> [YOUR ASSIGNMENT]:
Print each record below word for word.

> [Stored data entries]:

-------

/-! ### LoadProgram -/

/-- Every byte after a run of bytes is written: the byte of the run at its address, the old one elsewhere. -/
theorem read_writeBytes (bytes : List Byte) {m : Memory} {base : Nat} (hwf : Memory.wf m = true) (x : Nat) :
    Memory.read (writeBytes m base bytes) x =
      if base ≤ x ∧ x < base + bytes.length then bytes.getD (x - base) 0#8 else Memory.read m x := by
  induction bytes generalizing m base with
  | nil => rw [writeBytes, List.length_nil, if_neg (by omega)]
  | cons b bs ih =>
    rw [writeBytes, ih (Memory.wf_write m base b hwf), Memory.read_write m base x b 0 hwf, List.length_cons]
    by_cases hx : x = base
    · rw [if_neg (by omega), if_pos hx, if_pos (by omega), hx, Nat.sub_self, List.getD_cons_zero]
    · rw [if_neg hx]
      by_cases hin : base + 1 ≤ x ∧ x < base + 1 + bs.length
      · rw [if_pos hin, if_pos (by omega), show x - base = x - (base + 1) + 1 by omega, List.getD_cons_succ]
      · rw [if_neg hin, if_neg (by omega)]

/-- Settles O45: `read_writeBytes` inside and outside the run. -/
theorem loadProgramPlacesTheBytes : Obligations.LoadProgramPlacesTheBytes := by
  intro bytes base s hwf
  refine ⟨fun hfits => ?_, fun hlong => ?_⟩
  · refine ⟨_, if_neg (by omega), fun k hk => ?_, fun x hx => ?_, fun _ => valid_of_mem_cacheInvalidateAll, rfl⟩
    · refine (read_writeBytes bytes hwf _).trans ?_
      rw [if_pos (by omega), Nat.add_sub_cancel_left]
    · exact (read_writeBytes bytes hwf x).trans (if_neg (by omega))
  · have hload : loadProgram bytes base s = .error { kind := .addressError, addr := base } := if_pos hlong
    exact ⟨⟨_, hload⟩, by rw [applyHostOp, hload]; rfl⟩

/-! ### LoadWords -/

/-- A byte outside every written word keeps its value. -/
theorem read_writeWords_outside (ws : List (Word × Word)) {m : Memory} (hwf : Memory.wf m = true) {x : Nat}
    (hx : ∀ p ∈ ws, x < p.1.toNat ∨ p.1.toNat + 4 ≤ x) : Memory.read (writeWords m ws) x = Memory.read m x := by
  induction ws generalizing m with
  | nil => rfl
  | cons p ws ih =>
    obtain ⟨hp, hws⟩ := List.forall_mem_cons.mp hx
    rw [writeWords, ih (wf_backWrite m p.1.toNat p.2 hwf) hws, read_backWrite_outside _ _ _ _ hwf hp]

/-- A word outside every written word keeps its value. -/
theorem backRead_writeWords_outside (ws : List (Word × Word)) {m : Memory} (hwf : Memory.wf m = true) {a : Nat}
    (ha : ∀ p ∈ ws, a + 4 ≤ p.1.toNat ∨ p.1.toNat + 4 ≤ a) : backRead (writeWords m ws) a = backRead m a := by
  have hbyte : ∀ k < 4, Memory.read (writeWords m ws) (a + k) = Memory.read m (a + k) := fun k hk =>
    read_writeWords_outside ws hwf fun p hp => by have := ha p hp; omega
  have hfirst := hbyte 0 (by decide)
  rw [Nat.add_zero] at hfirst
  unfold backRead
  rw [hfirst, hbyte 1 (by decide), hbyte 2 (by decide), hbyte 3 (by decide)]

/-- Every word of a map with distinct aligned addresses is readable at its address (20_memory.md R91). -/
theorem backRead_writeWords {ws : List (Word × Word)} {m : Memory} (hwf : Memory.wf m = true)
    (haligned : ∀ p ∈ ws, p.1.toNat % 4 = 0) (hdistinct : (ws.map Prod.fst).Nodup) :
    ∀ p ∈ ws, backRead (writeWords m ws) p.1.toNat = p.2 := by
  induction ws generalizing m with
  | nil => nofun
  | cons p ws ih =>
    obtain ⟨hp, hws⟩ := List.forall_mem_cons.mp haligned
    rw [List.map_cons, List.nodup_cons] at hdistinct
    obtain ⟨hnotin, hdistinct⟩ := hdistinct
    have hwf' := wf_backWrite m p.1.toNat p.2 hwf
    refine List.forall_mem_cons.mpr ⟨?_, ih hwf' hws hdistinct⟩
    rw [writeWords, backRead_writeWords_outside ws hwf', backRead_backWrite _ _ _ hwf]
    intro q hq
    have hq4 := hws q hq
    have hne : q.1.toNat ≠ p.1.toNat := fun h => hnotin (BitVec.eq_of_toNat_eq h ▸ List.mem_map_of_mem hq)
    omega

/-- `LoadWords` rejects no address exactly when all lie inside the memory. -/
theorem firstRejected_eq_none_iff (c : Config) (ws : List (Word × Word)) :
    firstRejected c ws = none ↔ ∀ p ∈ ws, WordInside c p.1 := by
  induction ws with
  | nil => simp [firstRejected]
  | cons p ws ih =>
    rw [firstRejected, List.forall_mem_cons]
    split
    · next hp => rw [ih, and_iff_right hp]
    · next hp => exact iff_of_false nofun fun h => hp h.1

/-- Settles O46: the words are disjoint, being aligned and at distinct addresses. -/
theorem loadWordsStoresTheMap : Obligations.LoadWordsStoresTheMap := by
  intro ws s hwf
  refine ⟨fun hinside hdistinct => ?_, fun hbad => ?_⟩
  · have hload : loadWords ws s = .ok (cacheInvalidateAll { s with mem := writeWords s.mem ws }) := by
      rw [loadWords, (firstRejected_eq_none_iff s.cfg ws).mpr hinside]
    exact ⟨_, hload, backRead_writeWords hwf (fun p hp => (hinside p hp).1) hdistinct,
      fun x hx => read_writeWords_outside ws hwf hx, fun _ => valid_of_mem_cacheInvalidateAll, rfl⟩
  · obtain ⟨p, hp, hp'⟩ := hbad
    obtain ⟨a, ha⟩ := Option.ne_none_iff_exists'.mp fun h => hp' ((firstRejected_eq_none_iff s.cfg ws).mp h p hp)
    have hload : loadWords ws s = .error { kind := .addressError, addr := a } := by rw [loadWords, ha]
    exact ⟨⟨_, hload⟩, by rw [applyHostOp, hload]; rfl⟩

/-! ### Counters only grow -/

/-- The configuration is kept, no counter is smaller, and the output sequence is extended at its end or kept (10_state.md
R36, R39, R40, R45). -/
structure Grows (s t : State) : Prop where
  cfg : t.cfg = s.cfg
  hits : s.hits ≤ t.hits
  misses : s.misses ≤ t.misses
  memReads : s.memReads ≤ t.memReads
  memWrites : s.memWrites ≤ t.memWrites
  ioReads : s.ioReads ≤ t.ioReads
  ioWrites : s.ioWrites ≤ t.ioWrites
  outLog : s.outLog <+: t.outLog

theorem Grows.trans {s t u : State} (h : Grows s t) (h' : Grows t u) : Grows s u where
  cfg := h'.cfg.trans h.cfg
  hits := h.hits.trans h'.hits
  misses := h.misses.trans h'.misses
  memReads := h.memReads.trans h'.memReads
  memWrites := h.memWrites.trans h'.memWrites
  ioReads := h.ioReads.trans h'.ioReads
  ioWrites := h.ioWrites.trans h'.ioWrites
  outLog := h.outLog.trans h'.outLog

-------

> [SOLUTION]:
/-! ### LoadProgram -/

/-- Every byte after a run of bytes is written: the byte of the run at its address, the old one elsewhere. -/
theorem read_writeBytes (bytes : List Byte) {m : Memory} {base : Nat} (hwf : Memory.wf m = true) (x : Nat) :
    Memory.read (writeBytes m base bytes) x =
      if base ≤ x ∧ x < base + bytes.length then bytes.getD (x - base) 0#8 else Memory.read m x := by
  induction bytes generalizing m base with
  | nil => rw [writeBytes, List.length_nil, if_neg (by omega)]
  | cons b bs ih =>
    rw [writeBytes, ih (Memory.wf_write m base b hwf), Memory.read_write m base x b 0 hwf, List.length_cons]
    by_cases hx : x = base
    · rw [if_neg (by omega), if_pos hx, if_pos (by omega), hx, Nat.sub_self, List.getD_cons_zero]
    · rw [if_neg hx]
      by_cases hin : base + 1 ≤ x ∧ x < base + 1 + bs.length
      · rw [if_pos hin, if_pos (by omega), show x - base = x - (base + 1) + 1 by omega, List.getD_cons_succ]
      · rw [if_neg hin, if_neg (by omega)]

/-- Settles O45: `read_writeBytes` inside and outside the run. -/
theorem loadProgramPlacesTheBytes : Obligations.LoadProgramPlacesTheBytes := by
  intro bytes base s hwf
  refine ⟨fun hfits => ?_, fun hlong => ?_⟩
  · refine ⟨_, if_neg (by omega), fun k hk => ?_, fun x hx => ?_, fun _ => valid_of_mem_cacheInvalidateAll, rfl⟩
    · refine (read_writeBytes bytes hwf _).trans ?_
      rw [if_pos (by omega), Nat.add_sub_cancel_left]
    · exact (read_writeBytes bytes hwf x).trans (if_neg (by omega))
  · have hload : loadProgram bytes base s = .error { kind := .addressError, addr := base } := if_pos hlong
    exact ⟨⟨_, hload⟩, by rw [applyHostOp, hload]; rfl⟩

/-! ### LoadWords -/

/-- A byte outside every written word keeps its value. -/
theorem read_writeWords_outside (ws : List (Word × Word)) {m : Memory} (hwf : Memory.wf m = true) {x : Nat}
    (hx : ∀ p ∈ ws, x < p.1.toNat ∨ p.1.toNat + 4 ≤ x) : Memory.read (writeWords m ws) x = Memory.read m x := by
  induction ws generalizing m with
  | nil => rfl
  | cons p ws ih =>
    obtain ⟨hp, hws⟩ := List.forall_mem_cons.mp hx
    rw [writeWords, ih (wf_backWrite m p.1.toNat p.2 hwf) hws, read_backWrite_outside _ _ _ _ hwf hp]

/-- A word outside every written word keeps its value. -/
theorem backRead_writeWords_outside (ws : List (Word × Word)) {m : Memory} (hwf : Memory.wf m = true) {a : Nat}
    (ha : ∀ p ∈ ws, a + 4 ≤ p.1.toNat ∨ p.1.toNat + 4 ≤ a) : backRead (writeWords m ws) a = backRead m a := by
  have hbyte : ∀ k < 4, Memory.read (writeWords m ws) (a + k) = Memory.read m (a + k) := fun k hk =>
    read_writeWords_outside ws hwf fun p hp => by have := ha p hp; omega
  have hfirst := hbyte 0 (by decide)
  rw [Nat.add_zero] at hfirst
  unfold backRead
  rw [hfirst, hbyte 1 (by decide), hbyte 2 (by decide), hbyte 3 (by decide)]

/-- Every word of a map with distinct aligned addresses is readable at its address (20_memory.md R91). -/
theorem backRead_writeWords {ws : List (Word × Word)} {m : Memory} (hwf : Memory.wf m = true)
    (haligned : ∀ p ∈ ws, p.1.toNat % 4 = 0) (hdistinct : (ws.map Prod.fst).Nodup) :
    ∀ p ∈ ws, backRead (writeWords m ws) p.1.toNat = p.2 := by
  induction ws generalizing m with
  | nil => nofun
  | cons p ws ih =>
    obtain ⟨hp, hws⟩ := List.forall_mem_cons.mp haligned
    rw [List.map_cons, List.nodup_cons] at hdistinct
    obtain ⟨hnotin, hdistinct⟩ := hdistinct
    have hwf' := wf_backWrite m p.1.toNat p.2 hwf
    refine List.forall_mem_cons.mpr ⟨?_, ih hwf' hws hdistinct⟩
    rw [writeWords, backRead_writeWords_outside ws hwf', backRead_backWrite _ _ _ hwf]
    intro q hq
    have hq4 := hws q hq
    have hne : q.1.toNat ≠ p.1.toNat := fun h => hnotin (BitVec.eq_of_toNat_eq h ▸ List.mem_map_of_mem hq)
    omega

/-- `LoadWords` rejects no address exactly when all lie inside the memory. -/
theorem firstRejected_eq_none_iff (c : Config) (ws : List (Word × Word)) :
    firstRejected c ws = none ↔ ∀ p ∈ ws, WordInside c p.1 := by
  induction ws with
  | nil => simp [firstRejected]
  | cons p ws ih =>
    rw [firstRejected, List.forall_mem_cons]
    split
    · next hp => rw [ih, and_iff_right hp]
    · next hp => exact iff_of_false nofun fun h => hp h.1

/-- Settles O46: the words are disjoint, being aligned and at distinct addresses. -/
theorem loadWordsStoresTheMap : Obligations.LoadWordsStoresTheMap := by
  intro ws s hwf
  refine ⟨fun hinside hdistinct => ?_, fun hbad => ?_⟩
  · have hload : loadWords ws s = .ok (cacheInvalidateAll { s with mem := writeWords s.mem ws }) := by
      rw [loadWords, (firstRejected_eq_none_iff s.cfg ws).mpr hinside]
    exact ⟨_, hload, backRead_writeWords hwf (fun p hp => (hinside p hp).1) hdistinct,
      fun x hx => read_writeWords_outside ws hwf hx, fun _ => valid_of_mem_cacheInvalidateAll, rfl⟩
  · obtain ⟨p, hp, hp'⟩ := hbad
    obtain ⟨a, ha⟩ := Option.ne_none_iff_exists'.mp fun h => hp' ((firstRejected_eq_none_iff s.cfg ws).mp h p hp)
    have hload : loadWords ws s = .error { kind := .addressError, addr := a } := by rw [loadWords, ha]
    exact ⟨⟨_, hload⟩, by rw [applyHostOp, hload]; rfl⟩

/-! ### Counters only grow -/

/-- The configuration is kept, no counter is smaller, and the output sequence is extended at its end or kept (10_state.md
R36, R39, R40, R45). -/
structure Grows (s t : State) : Prop where
  cfg : t.cfg = s.cfg
  hits : s.hits ≤ t.hits
  misses : s.misses ≤ t.misses
  memReads : s.memReads ≤ t.memReads
  memWrites : s.memWrites ≤ t.memWrites
  ioReads : s.ioReads ≤ t.ioReads
  ioWrites : s.ioWrites ≤ t.ioWrites
  outLog : s.outLog <+: t.outLog

theorem Grows.trans {s t u : State} (h : Grows s t) (h' : Grows t u) : Grows s u where
  cfg := h'.cfg.trans h.cfg
  hits := h.hits.trans h'.hits
  misses := h.misses.trans h'.misses
  memReads := h.memReads.trans h'.memReads
  memWrites := h.memWrites.trans h'.memWrites
  ioReads := h.ioReads.trans h'.ioReads
  ioWrites := h.ioWrites.trans h'.ioWrites
  outLog := h.outLog.trans h'.outLog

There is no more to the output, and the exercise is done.